If you are looking down the road to deploying your solution to another environment, rest easy. You can dynamically change where a connection manager points to at runtime by assigning a variable to the appropriate property of the connection manager, such as the ServerName property. You can also set up an external runtime configuration that will set any property of a connection manager. We'll look at how to do that in a later section on deployment.

Quick Start: Setting Up Connection Managers

We're assuming at this point that you have set up your data warehouse in the previous chapter and that your source data is accessible via the network from the machine running SQL Server 2005. Our example uses data from a SQL Server database:

1.

In the BI Development Studio, select New Project from the File menu, and choose Integration Services Project from the Business Intelligence Projects subfolder.

2.

Name the project Manufacturing and click OK. Click Next to skip the first page.

3.

Create a new data source by right-clicking Data Sources in the Solution Explorer.

4.

Skip over the welcome page.
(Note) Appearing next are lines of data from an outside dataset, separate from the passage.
/-- Phase 3 writes none of the inputs, the outputs and the font. -/
theorem sameBoundary_of_exec : sameBoundary s t := by
  obtain ⟨-, -, -, -, -, -, -, boundary⟩ := onlyListedStateWritten i s t h
  exact boundary

end

/-! ### Where `pc` stands (R25) -/

theorem zextAddr_eq_ofNat (nnn : Addr) : zextAddr nnn = BitVec.ofNat 16 nnn.toNat :=
  BitVec.eq_of_toNat_eq (by rw [zextAddr_toNat, BitVec.toNat_ofNat, Nat.mod_eq_of_lt (nnn.isLt.trans (by decide))])

theorem zextAddr_add_zextByte_eq_ofNat (nnn : Addr) (b : Byte) : zextAddr nnn + zextByte b = BitVec.ofNat 16 (nnn.toNat + b.toNat) := by
  refine BitVec.eq_of_toNat_eq ?_
  have := nnn.isLt
  have := b.isLt
  rw [zextAddr_add_zextByte_toNat, BitVec.toNat_ofNat, Nat.mod_eq_of_lt (by omega)]

/-- A skip's `pc`, told by the proposition that its condition decides. -/
theorem skipIf_pc_of_iff (s : State) {c : Bool} {p : Prop} [Decidable p] (hc : c = true ↔ p) :
    (s.skipIf c).pc = if p then s.pc + 2 else s.pc := by
  rw [State.skipIf_pc, if_congr hc rfl rfl]

/-- A skip's `pc`, told by the proposition that its condition denies. -/
theorem skipIf_pc_of_iff_not (s : State) {c : Bool} {p : Prop} [Decidable p] (hc : c = true ↔ ¬ p) :
    (s.skipIf c).pc = if p then s.pc else s.pc + 2 := by
  rw [skipIf_pc_of_iff s hc, ite_not]

theorem exec_pc (i : Instr) (s : State) : EndsIn (fun t => t.pc = pcAfter i s) (exec i s) := by
  cases i
  case jp nnn => exact .next (zextAddr_eq_ofNat nnn)
  case call nnn => exact .pushAndJump fun _ _ => zextAddr_eq_ofNat nnn
  case jpV0 nnn => exact .next (zextAddr_add_zextByte_eq_ofNat nnn _)
  case ret => exact .popReturn fun _ => by rw [pcAfter, Vector.getElem?_eq_getElem (sp_pred_lt s), Option.getD_some]
  case seI | seR => exact .next (skipIf_pc_of_iff s beq_iff_eq)
  case sneI | sneR => exact .next (skipIf_pc_of_iff_not s bne_iff_ne)
  case skp => exact .skipOnKey fun _ => skipIf_pc_of_iff s beq_iff_eq
  case sknp => exact .skipOnKey fun _ => skipIf_pc_of_iff_not s (by rw [beq_iff_eq, Bool.not_eq_true])
  case ldKey => exact .ldKey (fun _ down => (if_neg down).symm) fun up => (if_pos up).symm
  all_goals exact fun t h => pc_of_exec h rfl

/-- Settles O11: phase 4 leaves `pc` where phase 3 left it. -/
theorem pcMovesAsListed : Obligations.PcMovesAsListed := by
  intro s t op hstep hfetch
  obtain ⟨op', u, hfetch', hexec, rfl⟩ := step_next hstep
  obtain rfl : op' = op := Except.ok.inj (hfetch'.symm.trans hfetch)
  exact exec_pc _ _ u hexec

end Sys2Proof.Machine
end

section
/-! PROOFS. The two invariants (10_state.md R39 and log entry 11): every instruction keeps each of them, so every step and every request of
the host does. -/

namespace Sys2Proof.Machine

/-! ### The canonical form of memory -/

/-- Only the two stores write memory, as one block inside it. -/
theorem exec_keeps_memWf {s : State} (h : s.memWf) (i : Instr) : EndsIn State.memWf (exec i s) := by
  cases i
  case ldBcd => exact .accessing fun range => memWf_storeBytes _ h (range.resolve_left (by decide))
  case ldMem x =>
    refine .accessing fun range => memWf_storeBytes _ h ?_
    rw [regBytes_length]
    exact range.resolve_left (Nat.succ_ne_zero _)
  case ldRegs =>
    refine .accessing fun _ => ?_
    rw [loadRegs_fields]
    exact h
  case ret => exact .popReturn fun _ => h
  case call => exact .pushAndJump fun _ _ => h
  case drw => exact .accessing fun _ => h
  case skp | sknp => exact .skipOnKey fun _ => State.memWf_congr (s.skipIf_mem _) (s.skipIf_font _) h
  case seI | sneI | seR | sneR => exact .next (State.memWf_congr (s.skipIf_mem _) (s.skipIf_font _) h)
  case ldKey => exact .ldKey (fun _ _ => h) fun _ => h
  all_goals exact .next h

/-- Settles O45: of the four phases only phase 3 writes memory. -/
theorem stepKeepsMemoryForm : Obligations.StepKeepsMemoryForm := by
  intro s t h hstep
  obtain ⟨op, u, -, hexec, rfl⟩ := step_next hstep
  exact exec_keeps_memWf (s := s.sample.advance) h (decodeWord op) u hexec

/-! ### The bound on `pc` and on the stacked addresses (R39) -/

theorem ite_toNat_le {p : Prop} [Decidable p] {a b : Word} {n : Nat} (ha : a.toNat ≤ n) (hb : b.toNat ≤ n) :
    (if p then a else b).toNat ≤ n := by
  split
  · exact ha
  · exact hb

/-- The return stack holds addresses up to 4096. -/
def State.stackBounded (s : State) : Prop := ∀ k (h : k < Config.stackDepth), (s.stack[k]'h).toNat ≤ Config.memSize

section
variable {s : State} (hpc : 2 ≤ s.pc.toNat ∧ s.pc.toNat ≤ 4096) (hstack : s.stackBounded)
include hpc hstack

/-- From a `pc` that phase 2 has advanced inside memory, the largest target is that of `JP V0`. -/
theorem pcAfter_le (i : Instr) : (pcAfter i s).toNat ≤ 0x10FE := by
  obtain ⟨ge, le⟩ := hpc
  have stay : s.pc.toNat ≤ 0x10FE := by omega
  have skip : (s.pc + 2).toNat ≤ 0x10FE := by rw [add_two_toNat]; omega
  have wait : (s.pc - 2).toNat ≤ 0x10FE := by
    have two : (2 : Word).toNat = 2 := rfl
    rw [BitVec.toNat_sub_of_le (BitVec.le_def.2 (by omega)), two]
    omega
  have address (n : Nat) (hn : n ≤ 0x10FE) : (BitVec.ofNat 16 n).toNat ≤ 0x10FE :=
    (BitVec.toNat_ofNat n 16).trans_le ((Nat.mod_le _ _).trans hn)
  cases i
  case jp nnn | call nnn =>
    have := nnn.isLt
    exact address nnn.toNat (by omega)
  case jpV0 nnn =>
    have := nnn.isLt
    have := (s.getV 0).isLt
    exact address (nnn.toNat + (s.getV 0).toNat) (by omega)
  case ret =>
    rw [pcAfter, Vector.getElem?_eq_getElem (sp_pred_lt s), Option.getD_some]
    exact (hstack _ _).trans (by decide)
  case seI | seR | skp => exact ite_toNat_le skip stay
  case sneI | sneR | sknp => exact ite_toNat_le stay skip
  case ldKey => exact ite_toNat_le wait stay
  all_goals exact stay

/-- Only CALL pushes, and what it pushes is the advanced `pc`. -/
theorem exec_keeps_stackBounded (i : Instr) : EndsIn State.stackBounded (exec i s) := by
  cases i
  case call nnn =>
    refine .pushAndJump fun room _ k hk => ?_
    show ((s.stack.set s.sp.val s.pc room)[k]'hk).toNat ≤ 4096
    rw [Vector.getElem_set]
    exact ite_toNat_le hpc.2 (hstack k hk)
  all_goals
    intro t h k hk
    simp only [stack_of_exec h nofun]
    exact hstack k hk

end

/-- Settles O46: the step fetched below 4095, so what phase 3 starts from is bounded as `pcAfter_le` asks. -/
theorem stepKeepsPcBound : Obligations.StepKeepsPcBound := by
  rintro s t ⟨-, hstack⟩ hstep
  obtain ⟨op, u, hfetch, hexec, rfl⟩ := step_next hstep
  have hpc := pc_lt_of_fetch hfetch
  have advanced : 2 ≤ s.sample.advance.pc.toNat ∧ s.sample.advance.pc.toNat ≤ 4096 := by
    rw [State.advance_pc, State.sample_pc, add_two_toNat]
    omega
  refine ⟨?pc, exec_keeps_stackBounded (s := s.sample.advance) advanced hstack _ u hexec⟩
  case pc =>
    rw [State.tick_pc, exec_pc _ _ u hexec]
    exact pcAfter_le advanced hstack _

/-! ### Both, along every sequence of requests (R195, R197) -/

theorem hostReset_inv (s : State) : (hostReset s).Inv := by
  refine ⟨State.memWf_of_nil (hostReset_mem s), by rw [hostReset_pc]; decide, fun k hk => ?stack⟩
  case stack =>
    rw [stack_hostReset s k hk]
    decide

/-- Settles O47: construction is the reset of a machine just constructed. -/
theorem resetMeetsInvariants : Obligations.ResetMeetsInvariants :=
  ⟨hostReset_inv State.reset, hostReset_inv⟩

/-- A load writes one block, which fits between 0x200 and the end of memory. -/
theorem loadProgram_inv {bytes : List Byte} {s t : State} (h : s.Inv) (hload : loadProgram bytes s = .ok t) : t.Inv := by
  obtain ⟨memory, bounds⟩ := h
  have fits : bytes.length ≤ 3584 := by
    by_contra large
    rw [loadProgram_error (by omega)] at hload
    cases hload
  obtain rfl := eq_storeBytes_of_loadProgram hload
  refine ⟨memWf_storeBytes bytes memory (by simp only [Config.memSize]; omega), ?_⟩
  rw [storeBytes_fields]
  exact bounds

theorem step_inv {s t : State} (h : s.Inv) (hstep : step s = .next t) : t.Inv :=
  ⟨stepKeepsMemoryForm s t h.1 hstep, stepKeepsPcBound s t h.2 hstep⟩

/-- Supplying inputs to a machine changes neither memory nor an address. -/
theorem stepWith_inv {inp : StepInput} {s t : State} (h : s.Inv) (hstep : stepWith inp s = .next t) : t.Inv :=
  step_inv (s := { s with pending := inp :: s.pending }) h hstep

/-- A request that fails leaves the state before it. -/
theorem serve_inv (req : Request) {s : State} (h : s.Inv) : (serve req s).1.Inv := by
  cases req with
  | reset => exact hostReset_inv s
  | loadProgram bytes =>
    cases e : loadProgram bytes s with
    | ok t => simpa only [serve, e] using loadProgram_inv h e
    | error f => simpa only [serve, e] using h
  | step inp =>
    cases e : stepWith inp s with
    | next t => simpa only [serve, e] using stepWith_inv h e
    | fault f => simpa only [serve, e] using h
    | refused r => simpa only [serve, e] using h

/-- Settles O48, by induction on the requests. -/
theorem requestsKeepInvariants : Obligations.RequestsKeepInvariants := by
  intro reqs
  induction reqs with
  | nil => exact fun _ h => h
  | cons req reqs ih => exact fun _ h => ih _ (serve_inv req h)

end Sys2Proof.Machine
end

section
/-! PROOFS. The decode inverted (30_encoding.md R73 to R78): which fields a word has for each instruction it decodes to; from it the words
that decode to a row of the opcode table, the bits an encoding gives back, and the unassigned codes. -/

namespace Sys2Proof.Machine

/-! ### The decode as a relation between the fields of a word and an instruction -/

/-- The instruction a word stands for by its family, where that decides alone, else by its secondary code too (R73 to R75, R78). -/
inductive Decodes (op : Word) : Instr → Prop where
  | cls : famOf op = 0x0 → nOf op = 0x0 → Decodes op .cls
  | ret : famOf op = 0x0 → nOf op = 0xE → Decodes op .ret
  | nop0 : famOf op = 0x0 → nOf op ∉ assigned0 → Decodes op (.nop0 (nnnOf op))
  | jp : famOf op = 0x1 → Decodes op (.jp (nnnOf op))
  | call : famOf op = 0x2 → Decodes op (.call (nnnOf op))
  | seI : famOf op = 0x3 → Decodes op (.seI (xOf op) (kkOf op))
  | sneI : famOf op = 0x4 → Decodes op (.sneI (xOf op) (kkOf op))
  | seR : famOf op = 0x5 → Decodes op (.seR (xOf op) (yOf op))
  | ldI : famOf op = 0x6 → Decodes op (.ldI (xOf op) (kkOf op))
  | addI : famOf op = 0x7 → Decodes op (.addI (xOf op) (kkOf op))
  | ldR : famOf op = 0x8 → nOf op = 0x0 → Decodes op (.ldR (xOf op) (yOf op))
  | orR : famOf op = 0x8 → nOf op = 0x1 → Decodes op (.orR (xOf op) (yOf op))
  | andR : famOf op = 0x8 → nOf op = 0x2 → Decodes op (.andR (xOf op) (yOf op))
  | xorR : famOf op = 0x8 → nOf op = 0x3 → Decodes op (.xorR (xOf op) (yOf op))
  | addR : famOf op = 0x8 → nOf op = 0x4 → Decodes op (.addR (xOf op) (yOf op))
  | sub : famOf op = 0x8 → nOf op = 0x5 → Decodes op (.sub (xOf op) (yOf op))
  | shr : famOf op = 0x8 → nOf op = 0x6 → Decodes op (.shr (xOf op) (yOf op))
  | subn : famOf op = 0x8 → nOf op = 0x7 → Decodes op (.subn (xOf op) (yOf op))
  | shl : famOf op = 0x8 → nOf op = 0xE → Decodes op (.shl (xOf op) (yOf op))
  | nop8 : famOf op = 0x8 → nOf op ∉ assigned8 → Decodes op (.nop8 (nnnOf op))
  | sneR : famOf op = 0x9 → Decodes op (.sneR (xOf op) (yOf op))
  | ldIndex : famOf op = 0xA → Decodes op (.ldIndex (nnnOf op))
  | jpV0 : famOf op = 0xB → Decodes op (.jpV0 (nnnOf op))
  | rnd : famOf op = 0xC → Decodes op (.rnd (xOf op) (kkOf op))
  | drw : famOf op = 0xD → Decodes op (.drw (xOf op) (yOf op) (nOf op))
  | skp : famOf op = 0xE → nOf op = 0xE → Decodes op (.skp (xOf op))
  | sknp : famOf op = 0xE → nOf op = 0x1 → Decodes op (.sknp (xOf op))
  | nopE : famOf op = 0xE → nOf op ∉ assignedE → Decodes op (.nopE (nnnOf op))
  | ldFromDT : famOf op = 0xF → kkOf op = 0x07 → Decodes op (.ldFromDT (xOf op))
  | ldKey : famOf op = 0xF → kkOf op = 0x0A → Decodes op (.ldKey (xOf op))
  | ldDT : famOf op = 0xF → kkOf op = 0x15 → Decodes op (.ldDT (xOf op))
  | ldST : famOf op = 0xF → kkOf op = 0x18 → Decodes op (.ldST (xOf op))
  | addIndex : famOf op = 0xF → kkOf op = 0x1E → Decodes op (.addIndex (xOf op))
  | ldFont : famOf op = 0xF → kkOf op = 0x29 → Decodes op (.ldFont (xOf op))
  | ldBcd : famOf op = 0xF → kkOf op = 0x33 → Decodes op (.ldBcd (xOf op))
  | ldMem : famOf op = 0xF → kkOf op = 0x55 → Decodes op (.ldMem (xOf op))
  | ldRegs : famOf op = 0xF → kkOf op = 0x65 → Decodes op (.ldRegs (xOf op))
  | nopF : famOf op = 0xF → kkOf op ∉ assignedF → Decodes op (.nopF (nnnOf op))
Click New on the How to Define the Connection page.

5.

On the Connection Manager form, choose the provider (Native OLE DB\SQL Native Client for our example).

6.

Type or select the server name. Remember to specify the \Instance name if you are referring to a named instance of SQL Server.

7.

Choose the method to log on to the server. (We prefer Windows authentication.)

8.

Select a database to connect to that contains one or more of the source tables for the dimensions and click OK. Rename the connection manager to SalesTracking.

9.

Repeat this process to create a data source for the data warehouse. Note that in Step 8, you will choose the data warehouse database, rather than the source database, and rename it to DataWarehouse.

10.

At the bottom of the Control Flow tab, right-click in the Connection Managers area, select New Connection from Data Source, and choose the Data Source you just created.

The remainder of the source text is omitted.